ROCK OUT OR SAVE LIVES?...
…former Van Halen frontman David Lee Roth has decided that the latter is more important to him, and according to NBC, is training to become a New York City paramedic. Could this be a washed-up rocker's last-ditch attempt to pick up chicks? I imagine it's easier to charm a potential groupie if they're comatose.
EVERYONE AND THEIR MOTHER IS GETTING A REALITY SHOW…
…which is especially true for the Hilton family. Seeing her elaborately dressed toothpick of a daughter tramp around with pigs on the telly was apparently not enough for socialite mom Kathy Hilton. According to NBC, she decided to tutor ten hopelessly ordinary women to fit into "high society” on national television. The working title: Silicone, Stilettos and Superficiality.
REGRETTING BUYING THAT ASHLEE CD?…
…The Horrified Observers of Pedestrian Entertainment (HOPE) can give you the closest thing to an emotional damages package, according to a report by NBC. One can exchange their lip-synched album at the Knitting Factory in New York City for "real music”: a CD by an artist such as Aretha or the Ramones. If you're not a New York resident, you can contact HOPE to get WORD. You should also direct your queries as to whether or not you can exchange your Britney albums to the e-mail address listed on the site.
DESTROYING THE DOUBLE STANDARD…
…one game of Counterstrike at a time.
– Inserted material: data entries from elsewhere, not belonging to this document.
-- ==== Sys2Proof/Decode.lean ====
section
/-!
DEFINITION. The decoder of bundles (spec/03_encoding.md R33 to R41, R47 to R50, R53, R55, R56 and the entries of the
instructions), total on every list of words and rejecting by the reason codes of R53, and after it the encoder, which
chooses the words as R63 and R64 of spec/05_assembler.md do.
-/

namespace Sys2Proof

/-! ## Words and bundles -/

/-- Bits [13:9] of a word: the opcode within the page, or 31 for a prefix word (R33, R34). -/
def opOf (w : IWord) : Nat := w.toNat / 512 % 32

/-- Bits [15:14] of a word: the kind of a prefix word, or the low stall count of a base word (R34, R35). -/
def kindOf (w : IWord) : Nat := w.toNat / 16384

/-- Bits [8:0] of a word (R34, R35). -/
def payOf (w : IWord) : Nat := w.toNat % 512

/-- The parts of a bundle: its prefix words in order and its base word (R33). -/
structure Raw where
  pre  : List IWord
  base : IWord
  deriving DecidableEq, Repr

/-- Why a list of words is no instruction. -/
inductive DecFault where
  /-- The words end inside a bundle: the fetch goes on. -/
  | more
  /-- A fifth consecutive prefix word: trap 0x02 (R36). -/
  | chain (code : IWord)
  /-- Trap 0x01 with the REASON, WORD and CODE of R53. -/
  | illegal (reason word : Nat) (code : IWord)
  deriving DecidableEq, Repr

/-- Splits a list of words into the first bundle's prefix words and base word (R33, R36). -/
def splitBundle : Nat → List IWord → List IWord → Except DecFault Raw
  | _, _, [] => .error .more
  | 0, pre, w :: _ => if opOf w = 31 then .error (.chain w) else .ok ⟨pre, w⟩
  | k + 1, pre, w :: ws => if opOf w = 31 then splitBundle k (pre ++ [w]) ws else .ok ⟨pre, w⟩

/-- The index of the first prefix word of a kind, counted from `i`. -/
def firstOf (k : Nat) : List IWord → Nat → Option Nat
  | [], _ => none
  | w :: ws, i => if kindOf w = k then some i else firstOf k ws (i + 1)

/-- The index of the second prefix word of a kind. -/
def secondOf (k : Nat) : List IWord → Nat → Bool → Option Nat
  | [], _, _ => none
  | w :: ws, i, seen =>
    if kindOf w = k then (if seen then some i else secondOf k ws (i + 1) true) else secondOf k ws (i + 1) seen

/-- The payload of the first prefix word of a kind. DESIGN CHOICE: a bundle with two PFX.P takes trap 0x01 (R36), and the spec
does not say which of them names its page and stall count; the model reads the first (log 59). -/
def payloadOf (k : Nat) : List IWord → Option Nat
  | [] => none
  | w :: ws => if kindOf w = k then some (payOf w) else payloadOf k ws

namespace Raw

/-- The PFX.I payloads, most significant first (R37). -/
def imms (x : Raw) : List Nat := (x.pre.filter (fun w => kindOf w = 0)).map payOf
/-- The PFX.R payload (R35). -/
def rp (x : Raw) : Option Nat := payloadOf 1 x.pre
/-- The PFX.P payload (R35). -/
def pp (x : Raw) : Option Nat := payloadOf 2 x.pre
/-- The PFX.M payload (R35, R47). -/
def mp (x : Raw) : Option Nat := payloadOf 3 x.pre
/-- The PFX.M payload, zero without one (R47). -/
def mod (x : Raw) : Nat := x.mp.getD 0
/-- The PFX.R payload, zero without one (R39). -/
def rv (x : Raw) : Nat := x.rp.getD 0
/-- Whether the bundle has a PFX.R. -/
def hasR (x : Raw) : Bool := x.rp.isSome
/-- The index of the base word. -/
def nb (x : Raw) : Nat := x.pre.length
/-- The index of the PFX.R, or of the base word without one. -/
def ri (x : Raw) : Nat := (firstOf 1 x.pre 0).getD x.nb
/-- The index of the PFX.M. DESIGN CHOICE: of a bundle without one (SEXT and ZEXT, R100; RGETX and RSENDX, R201) R53's offending word
of reason 4 is absent, and the model charges the base word (log 11). -/
def mi (x : Raw) : Nat := (firstOf 3 x.pre 0).getD x.nb
/-- The page (R41). -/
def page (x : Raw) : Nat := x.pp.getD 0 / 64
/-- The stall count (R41). -/
def stall (x : Raw) : Nat := x.pp.getD 0 % 64 * 4 + kindOf x.base
/-- The operand bits of the base word (R34). -/
def o (x : Raw) : Nat := payOf x.base
/-- The high bits of field a in PFX.R (R35). -/
def ah (x : Raw) : Nat := x.rv / 128
/-- The high bits of field b in PFX.R (R35). -/
def bh (x : Raw) : Nat := x.rv / 32 % 4
/-- The field c of PFX.R (R35, R39). -/
def c (x : Raw) : Nat := x.rv % 32
/-- Field a of forms A, Ai and B with its high bits (R39). -/
def a (x : Raw) : Nat := x.ah * 16 + x.o / 32
/-- Field b of forms A and Ai with its high bits (R39). -/
def b (x : Raw) : Nat := x.bh * 16 + x.o / 2 % 16
/-- Field m of forms A and Ai (R34). -/
def m (x : Raw) : Nat := x.o % 2
/-- Field a of page 2, not extended (R40). -/
def va (x : Raw) : Nat := x.o / 32
/-- Field b of page 2, not extended (R40). -/
def vb (x : Raw) : Nat := x.o / 2 % 16
/-- The governing mask of page 2: ah with the high bit of bh (R40). -/
def vm (x : Raw) : Nat := x.ah * 2 + x.bh / 2
/-- Field a of form D (R39). -/
def da (x : Raw) : Nat := x.ah * 8 + x.o / 64
/-- Field b of form D (R39). -/
def db (x : Raw) : Nat := x.bh * 8 + x.o / 8 % 8
/-- The base field c of forms D (R34). -/
def dc (x : Raw) : Nat := x.o % 8

/-- The value composed of the PFX.I payloads above a base field of `w` bits (R37). -/
def composed (x : Raw) (w low : Nat) : Nat := x.imms.foldl (fun v p => v * 512 + p) 0 * 2 ^ w + low
/-- The width of the composed value (R37). -/
def immBits (x : Raw) (w : Nat) : Nat := 9 * x.imms.length + w

end Raw

/-- Sign extension of an `n`-bit value to 64 bits, as a word; an empty value is zero (R37). -/
def signed64 (n v : Nat) : Word :=
  if n = 0 then 0 else if v < 2 ^ (n - 1) then BitVec.ofNat 64 v else BitVec.ofInt 64 ((v : Int) - 2 ^ n)

/-- The sign-extended composed immediate over a base field of `w` bits (R37). -/
def Raw.simm (x : Raw) (w low : Nat) : Word := signed64 (x.immBits w) (x.composed w low)
/-- The zero-extended composed immediate over a base field of `w` bits (R37). -/
def Raw.uimm (x : Raw) (w low : Nat) : Word := BitVec.ofNat 64 (x.composed w low)

/-! ## Fields as registers and codes -/

def gOf (n : Nat) : GReg := ⟨n % 32, Nat.mod_lt _ (by decide)⟩
def cOf (n : Nat) : CReg := ⟨n % 16, Nat.mod_lt _ (by decide)⟩
def pOf (n : Nat) : PReg := ⟨n % 8, Nat.mod_lt _ (by decide)⟩
def vOf (n : Nat) : VReg := ⟨n % 16, Nat.mod_lt _ (by decide)⟩
def mOf (n : Nat) : MReg := ⟨n % 8, Nat.mod_lt _ (by decide)⟩
def tOf (n : Nat) : TReg := ⟨n % 8, Nat.mod_lt _ (by decide)⟩
def qOf (n : Nat) : QPort := ⟨n % 16, Nat.mod_lt _ (by decide)⟩
def bOf (n : Nat) : BReg := ⟨n % 4, Nat.mod_lt _ (by decide)⟩

/-- The predicate that a layout-P payload names: 0 names p1 (R47). -/
def predOf (n : Nat) : PReg := if n % 8 = 0 then 1 else pOf n

/-- The size code of R50; code 0 is the natural size. -/
def sizeOfCode : Nat → Option Size
  | 1 => some .b | 2 => some .h | 3 => some .w | 4 => some .d | _ => none
def Size.code : Size → Nat | .b => 1 | .h => 2 | .w => 3 | .d => 4
def sizeCode : Option Size → Nat | none => 0 | some z => z.code

def scopeOfCode : Nat → Scope
  | 0 => .core | 1 => .arc | 2 => .dev | _ => .sys
def Scope.code : Scope → Nat | .core => 0 | .arc => 1 | .dev => 2 | .sys => 3

def condOfCode : Nat → Option Cond
  | 0 => some .eq | 1 => some .ne | 2 => some .lt | 3 => some .ge | 4 => some .le | 5 => some .gt
  | 6 => some .ltu | 7 => some .geu | 8 => some .leu | 9 => some .gtu | 10 => some .un | 11 => some .ord | _ => none
def Cond.code : Cond → Nat
  | .eq => 0 | .ne => 1 | .lt => 2 | .ge => 3 | .le => 4 | .gt => 5
  | .ltu => 6 | .geu => 7 | .leu => 8 | .gtu => 9 | .un => 10 | .ord => 11

/-- The rounding code of R30; 5 to 7 are reserved. -/
def rndOfCode : Nat → Option Rnd
  | 0 => some .rne | 1 => some .rz | 2 => some .ru | 3 => some .rd | 4 => some .rs | _ => none
def Rnd.code : Rnd → Nat | .rne => 0 | .rz => 1 | .ru => 2 | .rd => 3 | .rs => 4

/-- The element code of R48, with the default that the entry gives code 0. -/
def elemOfCode (dflt : Elem) : Nat → Option Elem
  | 0 => some dflt
  | 1 => some .i8 | 2 => some .i16 | 3 => some .i32 | 4 => some .i64 | 5 => some .fp16 | 6 => some .bf16 | 7 => some .fp32
  | 9 => some .e4m3 | 10 => some .e5m2 | 11 => some .mxe4m3 | 12 => some .mxe5m2 | 13 => some .mxe2m1 | 14 => some .e2m1x
  | 15 => some .pt | _ => none
def Elem.code : Elem → Nat
  | .i8 => 1 | .i16 => 2 | .i32 => 3 | .i64 => 4 | .fp16 => 5 | .bf16 => 6 | .fp32 => 7 | .e4m3 => 9 | .e5m2 => 10
  | .mxe4m3 => 11 | .mxe5m2 => 12 | .mxe2m1 => 13 | .e2m1x => 14 | .pt => 15
/-- The code of an element suffix, 0 for the entry's default. -/
def elemCode (dflt e : Elem) : Nat := if e = dflt then 0 else e.code

def redOfCode : Nat → RedOp | 0 => .add | 1 => .min | _ => .max
def RedOp.code : RedOp → Nat | .add => 0 | .min => 1 | .max => 2

def amoOfCode : Nat → Option AmoOp
  | 0 => some .swap | 1 => some .add | 2 => some .and | 3 => some .or | 4 => some .xor | 5 => some .min | 6 => some .max
  | 7 => some .minu | 8 => some .maxu | 9 => some .fadd | _ => none
def AmoOp.code : AmoOp → Nat
  | .swap => 0 | .add => 1 | .and => 2 | .or => 3 | .xor => 4 | .min => 5 | .max => 6 | .minu => 7 | .maxu => 8 | .fadd => 9

def actOfCode : Nat → Act | 0 => .none | 1 => .relu | 2 => .gelu | _ => .clamp
def Act.code : Act → Nat | .none => 0 | .relu => 1 | .gelu => 2 | .clamp => 3

def modeOfCode : Nat → TwoMode | 0 => .intersect | 1 => .union | _ => .difference
def TwoMode.code : TwoMode → Nat | .intersect => 0 | .union => 1 | .difference => 2

/-! ## The element codes each entry accepts -/

def Elem.isInt : Elem → Bool
  | .i8 | .i16 | .i32 | .i64 => true
  | .fp16 | .bf16 | .fp32 | .e4m3 | .e5m2 | .mxe4m3 | .mxe5m2 | .mxe2m1 | .e2m1x | .pt => false

/-- The codes of the scalar floating-point instructions (R110). -/
def fpElems : List Elem := [.fp32, .fp16, .bf16]
/-- The codes of CMP (R101). -/
def cmpElems : List Elem := [.i64, .i8, .i16, .i32]
/-- The codes of FCVT and FCVTF (R111). -/
def cvtElems : List Elem := [.i64, .i32, .fp16, .bf16, .e4m3, .e5m2]
/-- The codes of VADD, VSUB, VMUL, VMIN and VMAX (R132). -/
def vArith : List Elem := [.fp32, .fp16, .bf16, .i8, .i16, .i32, .i64]
/-- The codes of VSHL, VSHR, VCLZ and VPOPC (R132). -/
def vInts : List Elem := [.i32, .i8, .i16, .i64]
/-- The codes of VBCAST, VEXT and VINS (R132). -/
def vMoves : List Elem := [.i32, .i8, .i16, .i64, .fp16, .bf16, .fp32]
/-- The codes of VRED, VSCAN, VCOMP, VXPND and VCMP (R132, R138). -/
def vWords : List Elem := [.fp32, .i32, .i64]
/-- The codes of VCVT (R132). -/
def vCvts : List Elem := [.i32, .fp16, .bf16, .e4m3, .e5m2]
/-- The codes of VLDX and VSTX (R132). -/
def vMems : List Elem := [.i32, .i8, .i16, .fp16, .bf16, .e4m3, .e5m2, .fp32]
/-- The codes of RARITH (R206). -/
def arithElems : List Elem := [.fp32, .i32, .i64, .bf16, .mxe4m3, .mxe5m2, .mxe2m1]
/-- The codes of MEPI (R266). -/
def epiElems : List Elem := [.fp32, .fp16, .bf16, .e4m3, .e5m2, .mxe4m3, .mxe5m2, .mxe2m1, .e2m1x]

/-- R49: conditions 6 to 9 are for integers, 10 and 11 for floating point. -/
def condFits (c : Cond) (isInt : Bool) : Bool :=
  match c with
  | .ltu | .geu | .leu | .gtu => isInt
  | .un | .ord => !isInt
  | .eq | .ne | .lt | .ge | .le | .gt => true

/-- The rounding modes of VADD, VSUB, VMUL and VFMA for an element format (R132). -/
def vRndOk (r : Rnd) (e : Elem) : Bool :=
  r = .rne || (!e.isInt && (r ≠ .rs || e = .fp32))
/-- The rounding modes of VRED and VSCAN (R132). -/
def redRndOk (op : RedOp) (r : Rnd) (e : Elem) : Bool :=
  r = .rne || (op = .add && !e.isInt && r ≠ .rs)
/-- The rounding modes of VCVT: in the widening direction only .I32 rounds (R132; log 12). -/
def cvtRndOk (back : Bool) (r : Rnd) (e : Elem) : Bool := r = .rne || !back || e = .i32
/-- The sizes of AMO (R195). -/
def amoSizeOk (op : AmoOp) (z : Option Size) : Bool :=
  match z with
  | none | some .w => true
  | some .d => op ≠ .fadd
  | some .b | some .h => false
/-- The sizes of CAS (R196). -/
def casSizeOk (z : Option Size) : Bool := z ≠ some .b && z ≠ some .h

/-! ## Checks, each a list of (reason, word index) faults of R53 -/

/-- A list of faults found in a bundle: reason and word index. -/
abbrev Faults := List (Nat × Nat)

/-- A fault unless the condition holds. -/
def need (ok : Bool) (reason word : Nat) : Faults := if ok then [] else [(reason, word)]

namespace Raw

/-- PFX.I is not accepted (R36). -/
def noI (x : Raw) : Faults := match firstOf 0 x.pre 0 with | none => [] | some i => [(2, i)]
/-- PFX.R is not accepted (R36). -/
def noR (x : Raw) : Faults := match firstOf 1 x.pre 0 with | none => [] | some i => [(2, i)]
/-- PFX.M is not accepted (R36). -/
def noM (x : Raw) : Faults := match firstOf 3 x.pre 0 with | none => [] | some i => [(2, i)]
/-- Form Ai: PFX.I only with m = 1 (R36). -/
def iWithM (x : Raw) : Faults := if x.m = 1 then [] else x.noI
/-- Field c of PFX.R must be zero. -/
def c0 (x : Raw) : Faults := need (x.c = 0) 3 x.ri
/-- The high bits of b must be zero. -/
def bh0 (x : Raw) : Faults := need (x.bh = 0) 3 x.ri
/-- The high bits of a must be zero. -/
def ah0 (x : Raw) : Faults := need (x.ah = 0) 3 x.ri
/-- Field m must be zero. -/
def m0 (x : Raw) : Faults := need (x.m = 0) 3 x.nb
/-- The base field b must be zero. -/
def b0 (x : Raw) : Faults := need (x.vb = 0) 3 x.nb
/-- The base field a must be zero. -/
def a0 (x : Raw) : Faults := need (x.va = 0) 3 x.nb
/-- The operand bits of form N must be zero (R92). -/
def o0 (x : Raw) : Faults := need (x.o = 0) 3 x.nb
/-- Page 2: bh[0] and c4 must be zero (R40). -/
def vz (x : Raw) : Faults := need (x.bh % 2 = 0 && x.c < 16) 3 x.ri
/-- Page 2: no lane mask may be named (R141). -/
def noVm (x : Raw) : Faults := need (x.vm = 0) 3 x.ri
/-- The word that a register specifier of field a or b is charged to: PFX.R if it supplied high bits (R53). DESIGN CHOICE: a
PFX.R whose bits of that field are all zero counts as supplying none, and the base word is charged (log 11). -/
def hiWord (x : Raw) (hi : Nat) : Nat := if hi = 0 then x.nb else x.ri
/-- Field a is below a file's size (R38). -/
def aLt (x : Raw) (n : Nat) : Faults := need (x.a < n) 5 (x.hiWord x.ah)
/-- Field b is below a file's size (R38). -/
def bLt (x : Raw) (n : Nat) : Faults := need (x.b < n) 5 (x.hiWord x.bh)
/-- Field c of PFX.R is below a file's size (R38). -/
def cLt (x : Raw) (n : Nat) : Faults := need (x.c < n) 5 x.ri
/-- A modifier value is accepted (R36, R53 reason 4). -/
def mOk (x : Raw) (ok : Bool) : Faults := need ok 4 x.mi
/-- Bits of the modifier must be zero (R36, R53 reason 3). -/
def mZ (x : Raw) (ok : Bool) : Faults := need ok 3 x.mi
/-- Form Ai without and with an immediate, m = 1 and PFX.R: field c must be zero (R90). -/
def immC0 (x : Raw) : Faults := if x.m = 1 then x.c0 else []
According to CNN, seven svelte ladies from Sweden are doing just that—shattering the proverbial glass ceiling in the historically sexist world of video gaming. What more could women ask for? We have the right to vote, the right to choose and finally the unparalleled reverence that comes from being able to efficiently annihilate digital bad guys just as well as men.
NO POTTY HUMOR HERE…
…it was all serious bathroom talk at the World Toilet Summit in Beijing, according to CNN. Toilet scholars, experts and designers from 19 countries convened to discuss the "basic human right” to a clean toilet. Representatives of the Chinese government also disclosed that they would be spending 238 million yuan ($29 million USD) on renovating the city's toilets in tourist spots. In other news, every other country in the entire world thinks Beijing is certifiably insane.
Joanna Pinto-Coelho. Things you should know about Joanna: 1) She likes to eat bagel lox, her grandma's carrot cake, her mommy's chocolate chip cookies and filet mignon (medium rare). 2) She is half-Brazilian. 3) She is a gainfully employed member of the American workforce. 4) She will … More »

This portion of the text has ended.